If we performed the following regression:
$$ \begin{align*}
 y_i = \beta_0 + \epsilon_i
 \end{align*}$$
then $\hat{\beta}_0 = \bar{y}$.
We can write
$$ \begin{align*}
 y_i = \hat{y}_i + e_i,
 \end{align*}$$
where $e$ is the residual. Now, subtract $\bar{y}$ from both sides:
$$ \begin{align*}
 y_i - \bar{y} = \hat{y}_i - \bar{y} + e_i.
 \end{align*}$$
Let's square both sides and sum over all $i$:
$$ \begin{align*}
 \sum{\left(y_i - \bar{y}\right)^2} = \sum{\left(\hat{y}_i - \bar{y}\right)^2} + \sum{e_i^2}
 \end{align*}$$
(we used the fact that $\sum{\left(\hat{y}_i - \bar{y}\right)e_i} = 0$).
}
We create a statistic called $R^2$:
$$ \begin{align*}
 R^2 = \frac{\sum{\left(\hat{y}_i - \bar{y}\right)^2}}{\sum{\left(y_i - \bar{y}\right)^2}} = 1 - \frac{\sum{e_i^2}}{\sum{\left(y_i - \bar{y}\right)^2}}.
 \end{align*}$$
This is the ratio of the variation predicted by our model to the variation not predicted by the mean alone, the simplest possible model of our outcome. Of the variation to be predicted, what fraction is predicted by your model? Alternatively, it is 1 minus the variation that remains relative to the total variation.
Since OLS minimizes the sum of squared residuals, for any given data $y$, you can view OLS as choosing coefficients to maximize the $R^2$.
Because our models include an intercept, the regression line goes through the point of means ($\bar{x}, \bar{y}$) and thus they predict no less than the mean alone.
Using the derivation above and the fact that our regression includes an intercept term, $R^2$ is bounded between 0 and 1.
Additionally, $R^2$ is equal to the sample correlation squared
$\left(r_{x,y} \text{ for univariate regression and }r_{\hat{y},y}
  \text{ generally}\right)$.
$R^2$ is the most common goodness-of-fit measure for regression, but it needs to come with a warning siren.
All that $R^2$ tells you is the proportion of the overall variation that is predicted by your model.

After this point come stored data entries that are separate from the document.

-- ==== Sys2Proof/Tests/Slice0.lean ====
section
/-! SUPPORT. Tests on fixed values, every expected value from 95_test_vectors.md or written out from the
tables of 30_encoding.md, and a witness for the hypotheses of each statement that has some. -/

namespace Sys2Proof.Tests

open Sys2Proof Sys2Proof.Machine

set_option maxRecDepth 100000

/-! ### Helpers -/

/-- The `k` bytes of a numeral, the first the most significant. -/
def bytesOf : Nat → Nat → List Byte
  | 0, _ => []
  | k + 1, n => bytesOf k (n / 256) ++ [BitVec.ofNat 8 n]

/-- The block of a numeral of 32 hexadecimal digits. -/
def blockOf (n : Nat) : Block := (blockOfBytes (bytesOf 16 n)).getD .zero

/-- The key of V1 and V10. -/
def keyV1 : Block := blockOf 0x000102030405060708090a0b0c0d0e0f

/-- The plaintext block of V1. -/
def plainV1 : Block := blockOf 0x00112233445566778899aabbccddeeff

/-- The first key of V13. -/
def keyV13 : Block := blockOf 0x2b7e151628aed2a6abf7158809cf4f3c

/-- The plaintext of V31. -/
def messageV31 : List Byte := bytesOf 25 0x496e746572766965772d41492064656d6f206d657373616765

/-- The ciphertext of V31. -/
def cipherV31 : List Byte := bytesOf 32 0xddf7ec3a5894a7566f22b811c034abdacfcf96eac9566add2e003eda3ae212b8

/-- Sixteen bytes 00. -/
def zeros : List Byte := blockBytes .zero

/-- A core right after reset that then took a key. -/
def held (key : Block) : State := { State.reset with ksValid := true, rk := keyExpansion key }

/-- The same core built with STRICT_UNPAD = 0. -/
def lax (s : State) : State := { s with cfg := { s.cfg with strictUnpad := false } }

/-- A core built for data of at most `n` bytes. -/
def limited (n : Nat) : Config := { Config.recommended with maxDataLen := n }

/-- A core built for data of at most `n` bytes that holds the key of V1. -/
def limitedCore (n : Nat) : State := { held keyV1 with cfg := limited n }

/-- A core to which the host is sending a frame. -/
def sending (f : List Byte) (s : State) : State := { s with host := sendFrame f }

/-- The response bytes an outcome leaves on the port. -/
def reply : Host.Outcome State Fault Refusal → List Byte
  | .next t => t.rsp
  | .fault _ => []
  | .refused _ => []

/-- The persistent state an outcome leaves. -/
def after (p : Persistent) : Host.Outcome State Fault Refusal → Persistent
  | .next t => persistent t
  | .fault _ => p
  | .refused _ => p

/-- `n` bytes 00. -/
def longString (n : Nat) : List Byte := List.replicate n 0

theorem longString_length (n : Nat) : (longString n).length = n := List.length_replicate

/-! ### Well-formedness: an ill-formed term for each check -/

theorem test_wf_key_too_long :
    (Instr.deriveSchedule (longString 4294967296)).wellFormed Config.recommended = false := by
  simp [Instr.wellFormed, fitsLengthField, longString_length]

theorem test_wf_iv_too_long (data : List Byte) :
    (Instr.cbcEncrypt (longString 4294967296) data).wellFormed Config.recommended = false ∧
    (Instr.cbcDecrypt (longString 4294967296) data).wellFormed Config.recommended = false := by
  simp [Instr.wellFormed, fitsLengthField, longString_length]

theorem test_wf_data_over_limit :
    (Instr.pad [1, 2, 3]).wellFormed (limited 2) = false ∧
    (Instr.unpad [1, 2, 3]).wellFormed (limited 2) = false ∧
    (Instr.cbcEncrypt [] [1, 2, 3]).wellFormed (limited 2) = false ∧
    (Instr.cbcDecrypt [] [1, 2, 3]).wellFormed (limited 2) = false := by decide

theorem test_wf_data_too_long_for_its_field :
    (Instr.pad (longString 4294967296)).wellFormed (limited 4294967296) = false := by
  simp [Instr.wellFormed, fitsDataLimit, fitsLengthField, longString_length, limited]

/-! ### Decoding: frames written out from 30_encoding.md R65 to R68 (V40), and malformed ones (V41) -/

theorem test_decode_derive_schedule :
    decode Config.recommended (bytesOf 21 0x0100000010000102030405060708090a0b0c0d0e0f) =
      .ok (.deriveSchedule (blockBytes keyV1)) ∧
    decode Config.recommended (bytesOf 5 0x0100000000) = .ok (.deriveSchedule []) := by decide +kernel

theorem test_decode_encrypt_block :
    decode Config.recommended (bytesOf 17 0x0200112233445566778899aabbccddeeff) =
      .ok (.encryptBlock plainV1) := by decide +kernel

theorem test_decode_decrypt_block :
    decode Config.recommended (bytesOf 17 0x0369c4e0d86a7b0430d8cdb78070b4c55a) =
      .ok (.decryptBlock (blockOf 0x69c4e0d86a7b0430d8cdb78070b4c55a)) := by decide +kernel

theorem test_decode_pad :
    decode Config.recommended (bytesOf 5 0x0400000000) = .ok (.pad []) ∧
    decode Config.recommended (bytesOf 8 0x0400000003616263) = .ok (.pad [0x61, 0x62, 0x63]) := by
  decide +kernel

theorem test_decode_unpad :
    decode Config.recommended (bytesOf 7 0x05000000020503) = .ok (.unpad [0x05, 0x03]) := by
  decide +kernel

theorem test_decode_cbc_encrypt :
    decode Config.recommended (bytesOf 10 0x06000000000000000141) = .ok (.cbcEncrypt [] [0x41]) ∧
    decode Config.recommended
      (bytesOf 25 0x0600000010000102030405060708090a0b0c0d0e0f00000000) =
      .ok (.cbcEncrypt (blockBytes keyV1) []) := by decide +kernel

theorem test_decode_cbc_decrypt :
    decode Config.recommended
      (bytesOf 25 0x070000000f0102030405060708090a0b0c0d0e0f0000000141) =
      .ok (.cbcDecrypt (bytesOf 15 0x0102030405060708090a0b0c0d0e0f) [0x41]) := by decide +kernel

theorem test_decode_malformed :
    decode Config.recommended (bytesOf 1 0x00) = .error .illegalOpcode ∧
    decode Config.recommended (0x08#8 :: zeros) = .error .illegalOpcode ∧
    decode Config.recommended (bytesOf 1 0xff) = .error .illegalOpcode ∧
    decode Config.recommended (bytesOf 1 0x01) = .error .shortLengthField ∧
    decode Config.recommended (bytesOf 4 0x01000000) = .error .shortLengthField ∧
    decode Config.recommended (bytesOf 20 0x0100000010000102030405060708090a0b0c0d0e) =
      .error .lengthOverrun ∧
    decode Config.recommended (bytesOf 22 0x0100000010000102030405060708090a0b0c0d0e0f10) =
      .error .leftoverBytes ∧
    decode Config.recommended (bytesOf 16 0x02000000000000000000000000000000) =
      .error .wrongBlockLength ∧
    decode Config.recommended (bytesOf 1 0x02) = .error .wrongBlockLength ∧
    decode Config.recommended (bytesOf 7 0x04000000034142) = .error .lengthOverrun ∧
    decode Config.recommended (bytesOf 6 0x040000000041) = .error .leftoverBytes ∧
    decode Config.recommended (bytesOf 21 0x0600000010000102030405060708090a0b0c0d0e0f) =
      .error .shortLengthField ∧
    decode Config.recommended (bytesOf 6 0x06ffffffff00) = .error .lengthOverrun ∧
    decode (limited 2) (bytesOf 8 0x0400000003616263) = .error .dataTooLong := by decide +kernel
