-- ==== Sys2Proof/Machine/Health.lean ====
section
/-! DEFINITION. The health attributes: grading, measurements, and the windows they are measured over (R177 to R181). -/
namespace Sys2Proof.Machine
open Sys2Proof

/-- The state of a rising attribute with value `v` and threshold `t` (R177). -/
def gradeRising (t v : Nat) : AttrState := if 4 * v < 3 * t then .ok else if v ≤ t then .warn else .tripped

/-- The state of a falling attribute (R177). -/
def gradeFalling (t v : Nat) : AttrState := if 4 * t ≤ 3 * v then .ok else if t ≤ v then .warn else .tripped

/-- A measurement of a rising attribute (R177): the value replaced, the worst value kept, the state decided afresh. -/
def Attr.measureRising (t v : Nat) (a : Attr) : Attr :=
  { cur := some v
    worst := some (match a.worst with | none => v | some w => max w v)
    state := gradeRising t v }

/-- A measurement of a falling attribute (R177). -/
def Attr.measureFalling (t v : Nat) (a : Attr) : Attr :=
  { cur := some v
    worst := some (match a.worst with | none => v | some w => min w v)
    state := gradeFalling t v }

/-- The flags of a change of state (R177). -/
def gradeFlags (old new : AttrState) (s : Station) : Station :=
  match old, new with
  | .ok, .warn => setFlag .healthWarn s
  | .ok, .tripped | .warn, .tripped => setFlag .healthTrip s
  | _, _ => s

/-- LEAK takes the decay rate of a test (R178). -/
def measureLeak (v : Nat) (s : Station) : Station :=
  let a := s.health.leak.measureRising Config.leakThreshold v
  gradeFlags s.health.leak.state a.state { s with health.leak := a }

/-- CHILL_RESPONSE (R179). -/
def measureChill (v : Nat) (s : Station) : Station :=
  let a := s.health.chill.measureFalling Config.chillThreshold v
  gradeFlags s.health.chill.state a.state { s with health.chill := a }

/-- GAS_PER_LITRE (R180). -/
def measureGas (v : Nat) (s : Station) : Station :=
  let a := s.health.gasPerL.measureRising Config.gasThreshold v
  gradeFlags s.health.gasPerL.state a.state { s with health.gasPerL := a }

/-- LINK_QUALITY (R181). -/
def measureLink (v : Nat) (s : Station) : Station :=
  let a := s.health.linkQ.measureRising Config.linkThreshold v
  gradeFlags s.health.linkQ.state a.state { s with health.linkQ := a }

/-- A CRASH step becomes current (R179): a measurement opens, void where T is absent. None on a follower. -/
def startChill (s : Station) : Station :=
  if s.follower then s else { s with health.meas := some { start := s.controlT } }

/-- floor((start − end) × 60,000 / glycol-open ms), 0 when nothing was cooled (R179). -/
def chillValue (start fin : Int) (openMs : Nat) : Nat := (start - fin).toNat * 60000 / openMs

/-- The measurement closes (R179): a value where it is not void, T is present, the valve was open for a minute, and the
station is in NORMAL. -/
def closeChill (s : Station) : Station :=
  match s.health.meas with
  | none => s
  | some m =>
      let s' := { s with health.meas := none }
      match m.start, s.controlT with
      | some a, some b =>
          if s.exc.state = .normal ∧ 60000 ≤ m.openMs then measureChill (chillValue a b m.openMs) s' else s'
      | _, _ => s'

/-- R180: the gas and poured counts become 0. -/
def clearGasCounts (s : Station) : Station := { s with health.gasCount := 0, health.poured := 0 }

/-- A gas-open second (R80, R180). -/
def gasSecond (s : Station) : Station :=
  if s.recPhase = .serve then { s with health.gasCount := satAdd Config.top16 s.health.gasCount 1 } else s

/-- A completed pour's delivered volume (R152, R180). -/
def pouredVolume (d : Nat) (s : Station) : Station :=
  if s.recPhase = .serve then
    let n := s.health.poured + d
    if 10000 ≤ n then clearGasCounts (measureGas (s.health.gasCount * 1000 / n) s)
    else { s with health.poured := n }
  else s

/-- A frame received, errored or not (R181). -/
def windowFrame (bad : Bool) (s : Station) : Station :=
  let n := s.health.winCount + 1
  let e := s.health.winErr + b2n bad
  if n < 1000 then { s with health.winCount := n, health.winErr := e }
  else { measureLink e s with health.winCount := 0, health.winErr := 0 }

end Sys2Proof.Machine
end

Note that I avoid the typical "is explained by your model" phrasing that people use. This implies causality and $R^2$ does not measure that. 
You can have a perfect model: $y$ is just its mean plus some error---that's the definition of $y$---but, the $R^2$ is 0. Your model is exactly right, but it has a small $R^2$ simply because you can't predict the variation of $y$ no matter what information (variables) you use.
On the other hand, you can have a really high $R^2$, but have a completely wrong model when two things are correlated for some other reason. A time series example is if I regress my weight from ages 0 to 27 on the weight of someone else from ages 0 to 27. We'll get a high $R^2$ simply because our weights were trending up for a while as we grew and relatively plateaued later on; my weighted was not caused by or related to in any way the weight of the other person (see this question on spurious causation).